Abstract

Every character-based document is based on some model of which characters are available, and how they are encoded. Unicode is the most popular character set today and provides a variety of encoding schemes, each of them being a Unicode Transformation Format (UTF). In addition to character sets and encodings, other issues relevant when dealing with characters are transcoding and normalization, which deal with the problems arising when using different character encodings or different encodings of particular characters.

Outline (Characters)

Characters [3]
Character Sets [10]
Unicode Basics [8]
Normalization and Transcoding [3]
Conclusions [1]

Characters and Computers

American Standard Code for Information Interchange (ASCII)
- for the first time a basic set of characters had a universally accepted encoding
- many Internet protocols (such as HTTP) encode their information in ASCII commands
ASCII is a very limited repertoire of characters
- basic ASCII contains 128 characters (7 bit) with a number of control chars
- no variants of characters (german umlauts, french accents) are supported
- various code pages extending ASCII to 8 bit exist and are hard to distinguish
Character is not a trivial concept when regarded globally
- european languages all have writing systems based on a small number of atoms
- other languages and writing systems have vastly different ideas of language atoms

Characters

Character. (1) The smallest component of written language that has semantic value; refers to the abstract meaning and/or shape […]
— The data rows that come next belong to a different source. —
-- ==== Sys2Proof/Laws/State.lean ====
section
/-! SUPPORT. One lemma per field per update of the state, so that no proof unfolds a record update; the
same for a reset in mid-run. -/

namespace Sys2Proof.Machine

@[simp] theorem State.setInitState_initState (s : State) (v : InitState) : (s.setInitState v).initState = v := rfl
@[simp] theorem State.setInitState_logTab (s : State) (v : InitState) : (s.setInitState v).logTab = s.logTab := rfl
@[simp] theorem State.setInitState_expTab (s : State) (v : InitState) : (s.setInitState v).expTab = s.expTab := rfl
@[simp] theorem State.setInitState_mulTab (s : State) (v : InitState) : (s.setInitState v).mulTab = s.mulTab := rfl
@[simp] theorem State.setInitState_requests (s : State) (v : InitState) : (s.setInitState v).requests = s.requests := rfl
@[simp] theorem State.setInitState_rsp (s : State) (v : InitState) : (s.setInitState v).rsp = s.rsp := rfl
@[simp] theorem State.setInitState_rspReady (s : State) (v : InitState) : (s.setInitState v).rspReady = s.rspReady := rfl
@[simp] theorem State.setInitState_delivered (s : State) (v : InitState) : (s.setInitState v).delivered = s.delivered := rfl

@[simp] theorem State.setLogTab_initState (s : State) (m : Memory) : (s.setLogTab m).initState = s.initState := rfl
@[simp] theorem State.setLogTab_logTab (s : State) (m : Memory) : (s.setLogTab m).logTab = m := rfl
@[simp] theorem State.setLogTab_expTab (s : State) (m : Memory) : (s.setLogTab m).expTab = s.expTab := rfl
@[simp] theorem State.setLogTab_mulTab (s : State) (m : Memory) : (s.setLogTab m).mulTab = s.mulTab := rfl
@[simp] theorem State.setLogTab_requests (s : State) (m : Memory) : (s.setLogTab m).requests = s.requests := rfl
@[simp] theorem State.setLogTab_rsp (s : State) (m : Memory) : (s.setLogTab m).rsp = s.rsp := rfl
@[simp] theorem State.setLogTab_rspReady (s : State) (m : Memory) : (s.setLogTab m).rspReady = s.rspReady := rfl
@[simp] theorem State.setLogTab_delivered (s : State) (m : Memory) : (s.setLogTab m).delivered = s.delivered := rfl

@[simp] theorem State.setExpTab_initState (s : State) (m : Memory) : (s.setExpTab m).initState = s.initState := rfl
@[simp] theorem State.setExpTab_logTab (s : State) (m : Memory) : (s.setExpTab m).logTab = s.logTab := rfl
@[simp] theorem State.setExpTab_expTab (s : State) (m : Memory) : (s.setExpTab m).expTab = m := rfl
@[simp] theorem State.setExpTab_mulTab (s : State) (m : Memory) : (s.setExpTab m).mulTab = s.mulTab := rfl
@[simp] theorem State.setExpTab_requests (s : State) (m : Memory) : (s.setExpTab m).requests = s.requests := rfl
@[simp] theorem State.setExpTab_rsp (s : State) (m : Memory) : (s.setExpTab m).rsp = s.rsp := rfl
@[simp] theorem State.setExpTab_rspReady (s : State) (m : Memory) : (s.setExpTab m).rspReady = s.rspReady := rfl
@[simp] theorem State.setExpTab_delivered (s : State) (m : Memory) : (s.setExpTab m).delivered = s.delivered := rfl

@[simp] theorem State.setMulTab_initState (s : State) (m : Memory) : (s.setMulTab m).initState = s.initState := rfl
@[simp] theorem State.setMulTab_logTab (s : State) (m : Memory) : (s.setMulTab m).logTab = s.logTab := rfl
@[simp] theorem State.setMulTab_expTab (s : State) (m : Memory) : (s.setMulTab m).expTab = s.expTab := rfl
@[simp] theorem State.setMulTab_mulTab (s : State) (m : Memory) : (s.setMulTab m).mulTab = m := rfl
@[simp] theorem State.setMulTab_requests (s : State) (m : Memory) : (s.setMulTab m).requests = s.requests := rfl
@[simp] theorem State.setMulTab_rsp (s : State) (m : Memory) : (s.setMulTab m).rsp = s.rsp := rfl
@[simp] theorem State.setMulTab_rspReady (s : State) (m : Memory) : (s.setMulTab m).rspReady = s.rspReady := rfl
@[simp] theorem State.setMulTab_delivered (s : State) (m : Memory) : (s.setMulTab m).delivered = s.delivered := rfl

@[simp] theorem State.setRequests_initState (s : State) (ws : List Word) : (s.setRequests ws).initState = s.initState := rfl
@[simp] theorem State.setRequests_logTab (s : State) (ws : List Word) : (s.setRequests ws).logTab = s.logTab := rfl
@[simp] theorem State.setRequests_expTab (s : State) (ws : List Word) : (s.setRequests ws).expTab = s.expTab := rfl
@[simp] theorem State.setRequests_mulTab (s : State) (ws : List Word) : (s.setRequests ws).mulTab = s.mulTab := rfl
@[simp] theorem State.setRequests_requests (s : State) (ws : List Word) : (s.setRequests ws).requests = ws := rfl
@[simp] theorem State.setRequests_rsp (s : State) (ws : List Word) : (s.setRequests ws).rsp = s.rsp := rfl
@[simp] theorem State.setRequests_rspReady (s : State) (ws : List Word) : (s.setRequests ws).rspReady = s.rspReady := rfl
@[simp] theorem State.setRequests_delivered (s : State) (ws : List Word) : (s.setRequests ws).delivered = s.delivered := rfl

@[simp] theorem State.setRsp_initState (s : State) (r : Option Response) : (s.setRsp r).initState = s.initState := rfl
@[simp] theorem State.setRsp_logTab (s : State) (r : Option Response) : (s.setRsp r).logTab = s.logTab := rfl
@[simp] theorem State.setRsp_expTab (s : State) (r : Option Response) : (s.setRsp r).expTab = s.expTab := rfl
@[simp] theorem State.setRsp_mulTab (s : State) (r : Option Response) : (s.setRsp r).mulTab = s.mulTab := rfl
@[simp] theorem State.setRsp_requests (s : State) (r : Option Response) : (s.setRsp r).requests = s.requests := rfl
@[simp] theorem State.setRsp_rsp (s : State) (r : Option Response) : (s.setRsp r).rsp = r := rfl
@[simp] theorem State.setRsp_rspReady (s : State) (r : Option Response) : (s.setRsp r).rspReady = s.rspReady := rfl
@[simp] theorem State.setRsp_delivered (s : State) (r : Option Response) : (s.setRsp r).delivered = s.delivered := rfl

@[simp] theorem State.setRspReady_initState (s : State) (v : Bool) : (s.setRspReady v).initState = s.initState := rfl
@[simp] theorem State.setRspReady_logTab (s : State) (v : Bool) : (s.setRspReady v).logTab = s.logTab := rfl
@[simp] theorem State.setRspReady_expTab (s : State) (v : Bool) : (s.setRspReady v).expTab = s.expTab := rfl
@[simp] theorem State.setRspReady_mulTab (s : State) (v : Bool) : (s.setRspReady v).mulTab = s.mulTab := rfl
@[simp] theorem State.setRspReady_requests (s : State) (v : Bool) : (s.setRspReady v).requests = s.requests := rfl
@[simp] theorem State.setRspReady_rsp (s : State) (v : Bool) : (s.setRspReady v).rsp = s.rsp := rfl
@[simp] theorem State.setRspReady_rspReady (s : State) (v : Bool) : (s.setRspReady v).rspReady = v := rfl
@[simp] theorem State.setRspReady_delivered (s : State) (v : Bool) : (s.setRspReady v).delivered = s.delivered := rfl

@[simp] theorem State.setDelivered_initState (s : State) (rs : List Response) : (s.setDelivered rs).initState = s.initState := rfl
@[simp] theorem State.setDelivered_logTab (s : State) (rs : List Response) : (s.setDelivered rs).logTab = s.logTab := rfl
@[simp] theorem State.setDelivered_expTab (s : State) (rs : List Response) : (s.setDelivered rs).expTab = s.expTab := rfl
@[simp] theorem State.setDelivered_mulTab (s : State) (rs : List Response) : (s.setDelivered rs).mulTab = s.mulTab := rfl
@[simp] theorem State.setDelivered_requests (s : State) (rs : List Response) : (s.setDelivered rs).requests = s.requests := rfl
@[simp] theorem State.setDelivered_rsp (s : State) (rs : List Response) : (s.setDelivered rs).rsp = s.rsp := rfl
@[simp] theorem State.setDelivered_rspReady (s : State) (rs : List Response) : (s.setDelivered rs).rspReady = s.rspReady := rfl
@[simp] theorem State.setDelivered_delivered (s : State) (rs : List Response) : (s.setDelivered rs).delivered = rs := rfl

@[simp] theorem State.setInitState_self (s : State) : s.setInitState s.initState = s := rfl
@[simp] theorem State.setInitState_twice (s : State) (v v' : InitState) : (s.setInitState v).setInitState v' = s.setInitState v' := rfl
@[simp] theorem State.setLogTab_self (s : State) : s.setLogTab s.logTab = s := rfl
@[simp] theorem State.setLogTab_twice (s : State) (m m' : Memory) : (s.setLogTab m).setLogTab m' = s.setLogTab m' := rfl
@[simp] theorem State.setExpTab_self (s : State) : s.setExpTab s.expTab = s := rfl
@[simp] theorem State.setExpTab_twice (s : State) (m m' : Memory) : (s.setExpTab m).setExpTab m' = s.setExpTab m' := rfl
@[simp] theorem State.setMulTab_self (s : State) : s.setMulTab s.mulTab = s := rfl
@[simp] theorem State.setMulTab_twice (s : State) (m m' : Memory) : (s.setMulTab m).setMulTab m' = s.setMulTab m' := rfl
@[simp] theorem State.setRequests_self (s : State) : s.setRequests s.requests = s := rfl
@[simp] theorem State.setRequests_twice (s : State) (ws ws' : List Word) : (s.setRequests ws).setRequests ws' = s.setRequests ws' := rfl
@[simp] theorem State.setRsp_self (s : State) : s.setRsp s.rsp = s := rfl
@[simp] theorem State.setRsp_twice (s : State) (r r' : Option Response) : (s.setRsp r).setRsp r' = s.setRsp r' := rfl
@[simp] theorem State.setRspReady_self (s : State) : s.setRspReady s.rspReady = s := rfl
@[simp] theorem State.setRspReady_twice (s : State) (v v' : Bool) : (s.setRspReady v).setRspReady v' = s.setRspReady v' := rfl
@[simp] theorem State.setDelivered_self (s : State) : s.setDelivered s.delivered = s := rfl
@[simp] theorem State.setDelivered_twice (s : State) (rs rs' : List Response) : (s.setDelivered rs).setDelivered rs' = s.setDelivered rs' := rfl

@[simp] theorem State.table_log (s : State) : s.table .log = s.logTab := rfl
@[simp] theorem State.table_exp (s : State) : s.table .exp = s.expTab := rfl
@[simp] theorem State.table_mulTab (s : State) : s.table .mulTab = s.mulTab := rfl

@[simp] theorem State.setInitState_table (s : State) (v : InitState) (sp : Space) :
    (s.setInitState v).table sp = s.table sp := by
  cases sp <;> rfl
@[simp] theorem State.setRequests_table (s : State) (ws : List Word) (sp : Space) :
    (s.setRequests ws).table sp = s.table sp := by
  cases sp <;> rfl
@[simp] theorem State.setRsp_table (s : State) (r : Option Response) (sp : Space) :
    (s.setRsp r).table sp = s.table sp := by
  cases sp <;> rfl
@[simp] theorem State.setRspReady_table (s : State) (v : Bool) (sp : Space) :
    (s.setRspReady v).table sp = s.table sp := by
  cases sp <;> rfl
@[simp] theorem State.setDelivered_table (s : State) (rs : List Response) (sp : Space) :
    (s.setDelivered rs).table sp = s.table sp := by
  cases sp <;> rfl

/-! A reset in mid-run (notes/assumptions/13.md): the core as after reset, what is outside it kept. -/

@[simp] theorem resetEvent_initState (s : State) : (resetEvent s).initState = .unbuilt := rfl
@[simp] theorem resetEvent_rsp (s : State) : (resetEvent s).rsp = none := rfl
@[simp] theorem resetEvent_requests (s : State) : (resetEvent s).requests = s.requests := rfl
@[simp] theorem resetEvent_rspReady (s : State) : (resetEvent s).rspReady = s.rspReady := rfl
@[simp] theorem resetEvent_delivered (s : State) : (resetEvent s).delivered = s.delivered := rfl
@[simp] theorem resetEvent_table (s : State) (sp : Space) : (resetEvent s).table sp = [] := by
  cases sp <;> rfl
@[simp] theorem resetEvent_reset : resetEvent State.reset = State.reset := rfl

end Sys2Proof.Machine
end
The Unicode Standard, Version 4.0, Addison-Wesley, 2003

The alphabetic approach is only one of several possibilities
- A character in Japanese hiragana and katakana scripts corresponds to a syllable (usually a combination of consonant plus vowel)
- Korean Hangul combines symbols for individual sounds of the language into square blocks, each of which represents a syllable; depending on the user and the application, either the individual symbols or the syllabic clusters can be considered to be characters
- In Indic scripts each consonant letter carries an inherent vowel that is eliminated or replaced using semi-regular or irregular ways to combine consonants and vowels into clusters; depending on the user and the application, either individual consonants or vowels, or the consonant or consonant-vowel clusters can be perceived as characters
- Arabic and Hebrew vowel sounds are typically not written at all; when they are written they are indicated by the use of combining marks placed above and below the consonantal letters

Glyphs

[A Glyph is] a recognizable abstract graphic symbol which is independent of a specific design.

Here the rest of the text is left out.